Commenti dai consiglieri in Cda Riccardo Laganà e Rita Borioni:
Tra i membri del Cda Rai, tra i primi a prendere posizione c’è stato il consigliere Laganà, che via twitter si è chiesto che abbia deciso il taglio delle tre puntate di Che fuori tempo che fa. “Il CdA #Rai non é stato informato di questa decisione”, ha aggiunto.

Anche la consigliera Borioni, eletta in quota Pd, ha dichiarato di non essere a conoscenza della decisione. “Penso si voglia dare una bella botta a questa azienda, al servizio pubblico. Penso anche che Fabio Fazio sia diventato il capro espiatorio di una situazione, di un clima interno ed esterno che vede in lui un bersaglio da colpire”, ha spiegato in un’intervista al Corriere della Sera, esprimendo dubbi sul fatto che la cancellazione sia motivata dall’esigenza di fare spazio ad approfondimenti elettorali per le Europee. “Le consultazioni europee non sono un fatto improvviso, il calendario delle trasmissioni Rai, con i necessari cambiamenti che nessuno discute, andava messo a punto da tempo, certo non così all’ultimo momento, magari prevedendo il recupero delle puntate di Fazio”.

Dichiarazione Esecutivo Usigrai
Missione compiuta. La versione del lunedì del programma di Fabio Fazio chiude in anticipo. Chi ha eseguito l’ordine di Matteo Salvini e di Marcello Foa? Perché è fin troppo chiaro che la pausa per le elezioni europee è solo una scusa, visto che – nel caso – si sovrappone a 1 sola delle 3 puntate ancora previste.
Se è vero che l’Ad Fabrizio Salini non sapeva nulla, è evidente che ci sono ormai 2 aziende: una che risponde agli organigrammi ufficiali, e un’altra parallela che agisce come gruppo autonomo e in coordinamento con ordini che arrivano dall’esterno dell’azienda. È una situazione non più accettabile.
Urgente un chiarimento in CdA e in Commissione parlamentare di Vigilanza.

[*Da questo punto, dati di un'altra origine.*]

-- ==== Sys2Proof/Machine/Core.lean ====
section
/-! DEFINITION. The machine as the host runs it. -/

def Sys2Proof.core : Host.Core := { State := Sys2Proof.Machine.State, Fault := Sys2Proof.Machine.Fault, Refusal := Sys2Proof.Machine.Refusal, step := Sys2Proof.Machine.step, reset := Sys2Proof.Machine.State.reset }
end

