/-- A flit striped over a port's four lanes (the spare in the place of the lane it replaces) is put together again from them.
On a trained port: a flit that fails its CRC, or a DATA flit out of order, sets NAK for the next flit sent and delivers
nothing; a DATA flit in order raises RX_SEQ by one modulo 4096, its 240 payload bytes join the message of its virtual channel,
and the credits it carries are taken (a discarded one gives none: log 48); a message that is whole and for this chip is
delivered internally, its channel starts empty, and the credits of all its flits are due to the peer. Any good DATA or IDLE
flit frees the replayed flits up to its ACK; with NAK the rest is sent again in order and counted in PORT_REPLAYS. An IDLE
flit sent, and the first of the HOLD flits sent on each working active lane, carry ACK, NAK and up to 255 credits a channel,
which are then no longer due. On a port that is not trained, received flits change nothing (log 7). (No message, flit or PUT
waits to be sent.) -/
def Obligations.FlitsInOrderAndIdle : Prop :=
  (∀ (x : Port) (b : List Byte), b.length % 4 = 0 → unstripe (stripe x b) = b ∧ (stripe x b).map (fun l => l.1) = txLanes x ∧
    (txLanes x).length = 4) ∧
  ∀ (s : State) (n : Nat),
    let p := portOf s n
    let others := fun t : State => (∀ m, m ≠ n → portOf t m = portOf s m) ∧
      t = { s with dict := t.dict, fabric := { s.fabric with ports := t.fabric.ports }, out := t.out }
    let calm := s.fabric.stuck = [] ∧ (∀ k, (portOf s k).fifo = []) ∧ ∀ o ∈ s.weir.ops, o.putting = false
    let took := fun (q : Port) (b : List Byte) => { q with room0 := q.room0 + numAt b 6 1, room1 := q.room1 + numAt b 7 1 }
    (∀ b, portTrained s n = false → exec (.dataFlitReceive n b) s = .next s ∧ exec (.idleFlit n b) s = .next s) ∧
    (∀ b, portTrained s n = true → flitOk b = false → ∃ t, exec (.dataFlitReceive n b) s = .next t ∧ others t ∧
      portOf t n = { p with nak := true } ∧ t.out = s.out ∧ t.dict = s.dict) ∧
    (∀ b, portTrained s n = true → flitOk b = true → flitType b = 0 → flitNak b = false → calm →
      flitSeq b ≠ p.rxSeq → ∃ t, exec (.dataFlitReceive n b) s = .next t ∧ others t ∧
        portOf t n = { p with replay := ackReplay p.replay (flitAck b), nak := true } ∧ t.out = s.out ∧ t.dict = s.dict) ∧
    (∀ b, portTrained s n = true → flitOk b = true → flitType b = 0 → flitNak b = false → calm → flitSeq b = p.rxSeq →
      let vc := flitVc b
      let w := (if vc = 1 then p.rx1 else p.rx0) ++ slice b 8 240
      let whole := decide (32 + field (numAt w 18 2) 12 0 ≤ w.length)
      (whole = false ∨ (parseMsg w).dstChip = s.fabric.chipId ∨ isFlooded (parseMsg w) = true) →
      ∃ t, exec (.dataFlitReceive n b) s = .next t ∧ others t ∧ t.dict = s.dict ∧
        portOf t n = { took p b with
          rxSeq := (p.rxSeq + 1) % 4096, replay := ackReplay p.replay (flitAck b)
          rx0 := if vc = 1 then p.rx0 else if whole then [] else w, rx1 := if vc = 1 then (if whole then [] else w) else p.rx1
          cred0 := if whole && decide (vc ≠ 1) then p.cred0 + (msgFlits (parseMsg w)).length else p.cred0
          cred1 := if whole && decide (vc = 1) then p.cred1 + (msgFlits (parseMsg w)).length else p.cred1 } ∧
        t.out = if whole then .internal (parseMsg w) :: s.out else s.out) ∧
    (∀ b, portTrained s n = true → flitOk b = true → flitType b = 1 → calm →
      let r := ackReplay p.replay (flitAck b)
      ∃ t, exec (.idleFlit n b) s = .next t ∧ others t ∧ portOf t n = { took p b with replay := r } ∧
        (flitNak b = false → t.out = s.out ∧ t.dict = s.dict) ∧
        (flitNak b = true → t.out = (r.map (fun x => Emit.flit n (stripe p x.2))).reverse ++ s.out ∧
          rd t oPORT_REPLAYS (n + 1) = (rd s oPORT_REPLAYS (n + 1) + r.length) % 2 ^ 64 ∧
          SameObjs [objKey oPORT_REPLAYS (n + 1)] s t)) ∧
    (let sent := { p with nak := false, cred0 := p.cred0 - 255, cred1 := p.cred1 - 255 }
     let first := fun f => flitBytes f 0 0 (p.rxSeq + 4095) p.nak (min 255 p.cred0) (min 255 p.cred1) []
     (portUp s n = true → ∃ t, exec (.idleFlitSend n) s = .next t ∧ others t ∧ t.dict = s.dict ∧ portOf t n = sent ∧
       t.out = .flit n (stripe p (first 1)) :: s.out) ∧
     (portCode s n = 3 ∨ portCode s n = 4 → ∃ t l r, exec (.holdFlitSend n) s = .next t ∧ others t ∧ t.dict = s.dict ∧
       portOf t n = sent ∧ holdLanes p = l :: r ∧ t.out =
         (r.map (fun k => Emit.laneFlit n k (flitBytes 2 0 0 (p.rxSeq + 4095) false 0 0 []))).reverse ++
           .laneFlit n l (first 2) :: s.out))
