-- ==== Sys2Proof/Tests/Slice0.lean ====
section
/-! SUPPORT. The model's own tests. First the well-formedness smoke test (one term per check, refused when the check's
field is out of its range); then, for every obligation with hypotheses, a state and operands that meet them (`hyp_…`);
then results worked out by hand from the manual's tables and examples. Nothing here is a claim for the provers. -/

namespace Sys2Proof.Tests

open Sys2Proof Sys2Proof.Machine

set_option Elab.async false

/-! ### Well-formedness: an ill-formed term for each check, refused -/

/-- Operands within their ranges. -/
def okReq : Req := ⟨1, 1, 1⟩
def okMsg : Msg := { mtype := 1 }
def okSrc : Src := .net 1 5000
theorem test_wf_refused_0 :
    ([
      .powerGoodRise false 32, .resetNDeassert false 32, .testLogicReset false 32, .builtInSelfTest [136] [],
      .builtInSelfTest [] [100], .dramTraining [(8, 0)], .pcieLinkTraining 2 0 0 false, .fabricTraining 16,
      .configRequest 512 .read, .warmReset ⟨0, 1, 1⟩ 0, .partReset ⟨0, 1, 1⟩ 0 0, .partReset okReq 128 0,
      .partResetComplete 128, .functionLevelReset 512, .perstAssert 2, .perstDeassert 2, .vfEnableClear 2, .pcieLinkLoss 2,
      .coreReset ⟨0, 1, 1⟩ 0 0, .coreReset okReq 128 0] : List Instr).all (fun c => !c.wf) = true := by decide +kernel
theorem test_wf_refused_1 :
    ([
      .linkReset ⟨0, 1, 1⟩ 0 0, .linkReset okReq 16 0, .lossOfLockMemory 2, .memRelock 2, .memRelockFail 2,
      .plevelReqWrite ⟨0, 1, 1⟩ 0 0, .plevelReqWrite okReq 8 0, .sequencerStepUp 8, .railRampDone 8, .railSettleEnd 8,
      .sequencerStepDown 8, .stepDownWaitEnd 8, .powerEnvWrite ⟨0, 1, 1⟩ 0, .thermalStateExit false 8,
      .energyMeterUpdate 0 [⟨0, [⟨128, [], 0⟩]⟩] [], .stackThresholdWrite ⟨0, 1, 1⟩ false 0,
      .iqDoorbell 512 0 0 [], .iqDoorbell 0 4096 0 [], .iqEnable 512 0 0, .iqEnable 0 4096 0] : List Instr).all (fun c => !c.wf) = true := by decide +kernel
theorem test_wf_refused_2 :
    ([
      .iqDisable 512 0 0, .iqDisable 0 4096 0, .resume 512 0 0, .resume 0 4096 0, .cqDoorbell 512 0 0, .cqDoorbell 0 4096 0,
      .cqEnable 512 0 0, .cqEnable 0 4096 0, .cqDisable 512 0 0, .cqDisable 0 4096 0, .bar0RegisterWrite 512 0 4 0,
      .bar0RegisterWrite 0 0 3 0, .batchFetch 4096, .admitOp 4096, .coalTimeExpiry 4096, .wavefrontComplete 128,
      .stallTimerExpiry 128 0, .resumeParked 128, .arrayStallLimitWrite ⟨0, 1, 1⟩ 0, .cancelOp ⟨0, 1, 1⟩ 0] : List Instr).all (fun c => !c.wf) = true := by decide +kernel
theorem test_wf_refused_3 :
    ([
      .cancelFlow ⟨0, 1, 1⟩ 0, .parkLimitWrite ⟨0, 1, 1⟩ 0, .precLockWrite ⟨0, 1, 1⟩ 0 0, .precLockWrite okReq 128 0,
      .dramLineRead 0 1 .clean, .eddyAgeExpiry 8 0, .eddyDrainDone 8 0 .clean, .eddyAgeWrite ⟨0, 1, 1⟩ 0, .scrubPass 8 [],
      .refresh 8, .flagHoldLimitWrite ⟨0, 1, 1⟩ 0, .dataFlitReceive 16 (List.replicate 256 0), .dataFlitReceive 0 [],
      .idleFlit 16 (List.replicate 256 0), .idleFlit 0 [], .holdFlit 16 (List.replicate 256 0), .holdFlit 0 [],
      .replayLimit 16 0, .replayLimit 0 5, .laneRepairDone 16] : List Instr).all (fun c => !c.wf) = true := by decide +kernel
theorem test_wf_refused_4 :
    ([
      .portDown 16, .portRetrain 16, .holdFlitSend 16, .idleFlitSend 16, .holdMessageSend 16, .writeMsg { mtype := 256 },
      .flagMsg { mtype := 256 }, .readReq { mtype := 256 }, .readResp { mtype := 256 }, .ack { mtype := 256 },
      .nack { mtype := 256 }, .flagAck { mtype := 256 }, .ready { mtype := 256 }, .segment { mtype := 256 },
      .mismatch { mtype := 256 }, .openMsg { mtype := 256 }, .closeMsg { mtype := 256 }, .holdMsg { mtype := 256 },
      .pace { mtype := 256 }, .depart { mtype := 256 } 0 0] : List Instr).all (fun c => !c.wf) = true := by decide +kernel
theorem test_wf_refused_5 :
    ([
      .depart okMsg 16 0, .depart okMsg 0 2, .join { mtype := 256 } 0 0, .join okMsg 16 0, .join okMsg 0 2, .paceSend 16,
      .ctxOpen ⟨0, 1, 1⟩ 0, .ctxClose ⟨0, 1, 1⟩ 0, .collGroupCfgWrite ⟨0, 1, 1⟩ 0 0, .collGroupCfgWrite okReq 16 0,
      .chipIdWrite ⟨0, 1, 1⟩ 0, .partCtrlCreate ⟨0, 1, 1⟩ 0, .partCtrlCreate okReq 128, .partCtrlDestroy ⟨0, 1, 1⟩ 0,
      .partCtrlDestroy okReq 128, .discover (.mailbox 2 0) [], .sessionOpen (.mailbox 2 0) [],
      .sessionProve (.mailbox 2 0) [], .stestoClose (.mailbox 2 0) [], .closeReply (.mailbox 2 0) []] : List Instr).all (fun c => !c.wf) = true := by decide +kernel
theorem test_wf_refused_6 :
    ([
      .stestoRead (.mailbox 2 0) [], .stestoWrite (.mailbox 2 0) [], .notifyAck (.mailbox 2 0) [],
      .lockoutExpiry (.mailbox 2 0), .neighbourSolicitation (.mailbox 2 0) [], .icmpv6Echo (.mailbox 2 0) [],
      .sessionKill ⟨0, 1, 1⟩ 0, .keyMaterialWrite ⟨0, 1, 1⟩ 0 (List.replicate 32 0),
      .keyMaterialWrite okReq 16 (List.replicate 32 0), .keyMaterialWrite okReq 0 [], .mbSubmit 2 0 [],
      .mbSubmit 0 0 (List.replicate 513 0), .mbRelease 2 0, .mbNotifyFree 2 0, .coreCheck 128, .coreRetire ⟨0, 1, 1⟩ 0 0,
      .coreRetire okReq 128 0, .plannedRetirementProceed 128, .spareMappingDone 128 [], .spareMappingDone 0 [136]] : List Instr).all (fun c => !c.wf) = true := by decide +kernel
theorem test_wf_refused_7 :
    ([
      .poolBankCopyDone 2 0, .poolBankCopyDone 0 48, .pseudoChannelMoveDone 8 0 [], .pseudoChannelMoveDone 0 34 [],
      .pcRetire ⟨0, 1, 1⟩ 0 0, .pcRetire okReq 8 0, .pcRelayDone 8, .spawnUe 128, .errLogClear ⟨0, 1, 1⟩ 0,
      .fwBlock ⟨0, 1, 1⟩ [], .fwCommit ⟨0, 1, 1⟩ 0, .fwActivate ⟨0, 1, 1⟩ 0, .svcDepart ⟨0, 1, 1⟩ 0, .bypass 256] : List Instr).all (fun c => !c.wf) = true := by decide +kernel
theorem test_wf_taken_0 :
    ([
      .powerGoodRise false 0, .resetNDeassert false 0, .testLogicReset false 0, .builtInSelfTest [] [], .dramTraining [],
      .pcieLinkTraining 0 0 0 false, .fabricTraining 0, .configRequest 0 .read, .warmReset okReq 0, .partReset okReq 0 0,
      .partResetComplete 0, .functionLevelReset 0, .perstAssert 0, .perstDeassert 0, .vfEnableClear 0, .pcieLinkLoss 0,
      .coreReset okReq 0 0, .linkReset okReq 0 0, .lossOfLockMemory 0, .memRelock 0, .memRelockFail 0,
      .plevelReqWrite okReq 0 0, .sequencerStepUp 0, .railRampDone 0, .railSettleEnd 0, .sequencerStepDown 0,
      .stepDownWaitEnd 0, .powerEnvWrite okReq 0, .thermalStateExit false 0, .energyMeterUpdate 0 [] [],
      .stackThresholdWrite okReq false 0, .iqDoorbell 0 0 0 [], .iqEnable 0 0 0, .iqDisable 0 0 0, .resume 0 0 0,
      .cqDoorbell 0 0 0, .cqEnable 0 0 0, .cqDisable 0 0 0, .bar0RegisterWrite 0 0 4 0, .batchFetch 0] : List Instr).all (fun c => c.wf) = true := by decide +kernel
theorem test_wf_taken_1 :
    ([
      .admitOp 0, .coalTimeExpiry 0, .wavefrontComplete 0, .stallTimerExpiry 0 0, .resumeParked 0,
      .arrayStallLimitWrite okReq 0, .cancelOp okReq 0, .cancelFlow okReq 0, .parkLimitWrite okReq 0,
      .precLockWrite okReq 0 0, .dramLineRead 0 0 .clean, .eddyAgeExpiry 0 0, .eddyDrainDone 0 0 .clean,
      .eddyAgeWrite okReq 0, .scrubPass 0 [], .refresh 0, .flagHoldLimitWrite okReq 0,
      .dataFlitReceive 0 (List.replicate 256 0), .idleFlit 0 (List.replicate 256 0), .holdFlit 0 (List.replicate 256 0),
      .replayLimit 0 0, .laneRepairDone 0, .portDown 0, .portRetrain 0, .holdFlitSend 0, .idleFlitSend 0,
      .holdMessageSend 0, .writeMsg okMsg, .flagMsg okMsg, .readReq okMsg, .readResp okMsg, .ack okMsg, .nack okMsg,
      .flagAck okMsg, .ready okMsg, .segment okMsg, .mismatch okMsg, .openMsg okMsg, .closeMsg okMsg, .holdMsg okMsg] : List Instr).all (fun c => c.wf) = true := by decide +kernel
theorem test_wf_taken_2 :
    ([
      .pace okMsg, .depart okMsg 0 0, .join okMsg 0 0, .paceSend 0, .ctxOpen okReq 0, .ctxClose okReq 0,
      .collGroupCfgWrite okReq 0 0, .chipIdWrite okReq 0, .partCtrlCreate okReq 0, .partCtrlDestroy okReq 0,
      .discover okSrc [], .sessionOpen okSrc [], .sessionProve okSrc [], .stestoClose okSrc [], .closeReply okSrc [],
      .stestoRead okSrc [], .stestoWrite okSrc [], .notifyAck okSrc [], .lockoutExpiry okSrc,
      .neighbourSolicitation okSrc [], .icmpv6Echo okSrc [], .sessionKill okReq 0,
      .keyMaterialWrite okReq 0 (List.replicate 32 0), .mbSubmit 0 0 [], .mbRelease 0 0, .mbNotifyFree 0 0, .coreCheck 0,
      .coreRetire okReq 0 0, .plannedRetirementProceed 0, .spareMappingDone 0 [], .poolBankCopyDone 0 0,
      .pseudoChannelMoveDone 0 0 [], .pcRetire okReq 0 0, .pcRelayDone 0, .spawnUe 0, .errLogClear okReq 0,
      .fwBlock okReq [], .fwCommit okReq 0, .fwActivate okReq 0, .svcDepart okReq 0] : List Instr).all (fun c => c.wf) = true := by decide +kernel
theorem test_wf_taken_3 :
    ([
      .bypass 0] : List Instr).all (fun c => c.wf) = true := by decide +kernel
/-! ### States the tests start from -/

/-- Objects stored in a state: index, subindex, value. -/
def objs (l : List (Nat × Nat × Nat)) (s : State) : State := l.foldl (fun t x => wr t x.1 x.2.1 x.2.2) s

/-- A package in full mode: partition 0 bound to PF 0 of EP0 with cores 0 to 3, four extents of stack 0 and four of the Pool;
EP0 up, port 0 UP, the management port reachable. -/
def up : State := objs
  [(oBOOT_STAGE, 0, 13), (oCLK_STATUS, 0, 0x3E), (oSTACK_PC_ACTIVE, 1, 32), (oPART_STATE, 1, 1), (oPART_FUNC, 1, 0x8000),
   (oPART_CORES, 1, 0xF), (oPART_DRAM_EXT, 1, 0xF), (oPART_POOL_EXT, 1, 0xF), (oPORT_STATE, 1, 2)]
  { power := { good := true, compute := true, control := true, fullMode := true }, clock := { phyOn := true },
    mgmt := { addressOk := true }, eps := [(0, { linkUp := true, width := 16, rateMt := 64000 })],
    pins := { v48Mv := 48000 } }

/-- A package whose power-on sequence stands at a stage. -/
def at_ (v : Nat) : State := objs [(oBOOT_STAGE, 0, v), (oCLK_STATUS, 0, 0x3E)]
  { power := { good := true, compute := decide (8 ≤ v) }, clock := { phyOn := true } }

/-- A descriptor of an OPC. -/
def desc (opc : Nat) : Desc :=
  { opc := opc, cls := 1, prec := 0, bndsrc := 0, gfp := false, spillOk := false, flow := 0, tol := 0, seq := 0, opid := 5,
    waits := [], signal := 0, tail := 0, wgroup := 0, scope := 0, seed := 0, lcount := 1, count := 0, bnd := 0, opl := 0,
    remoteSignal := 0, fmt0 := 0, fmt1 := 0, fmt2 := 0, fmt3 := 0, tailScale := 0, cap := 0 }

/-- Operation 7 of partition 0, of an OPC. -/
def op7 (opc : Nat) : Op := { id := 7, part := 0, queue := 0, desc := desc opc }

/-- The same dispatched on core 0, one tile. -/
def run7 (opc : Nat) : Op := { op7 opc with phase := .dispatched, core := some 0, tiles := 1, precision := 1 }

/-- Operations admitted in a state. -/
def withOps (l : List Op) (s : State) : State := { s with weir := { s.weir with ops := l, nextOp := 100 } }

/-- Operation 7 executing on core 0. -/
def running (opc : Nat) : State := setCore (withOps [run7 opc] up) 0 { exec := some 7, wave := true }

/-- The state after a command; the state before it where it stops. -/
def after (c : Instr) (s : State) : State :=
  match Machine.exec c s with
  | .next t => t
  | _ => s

/-- Whether a step answers a next state. -/
def isNext : Result → Bool
  | .next _ => true
  | _ => false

Giulietti (presidente Fnsi): stop a Fazio scelta servile 
Sulla questione è intervenuto con una serie di tweet il presidente della Federazione Nazionale della Stampa, Beppe Giulietti, definendo la scelta di tagliare le puntate della trasmissione ‘una scelta servile e suicida.

Giulietti ha poi chiamato in causa anche la dirigenza Rai., parlando di una ‘struttura delta’ che agisce alle spalle dell’ad Salini.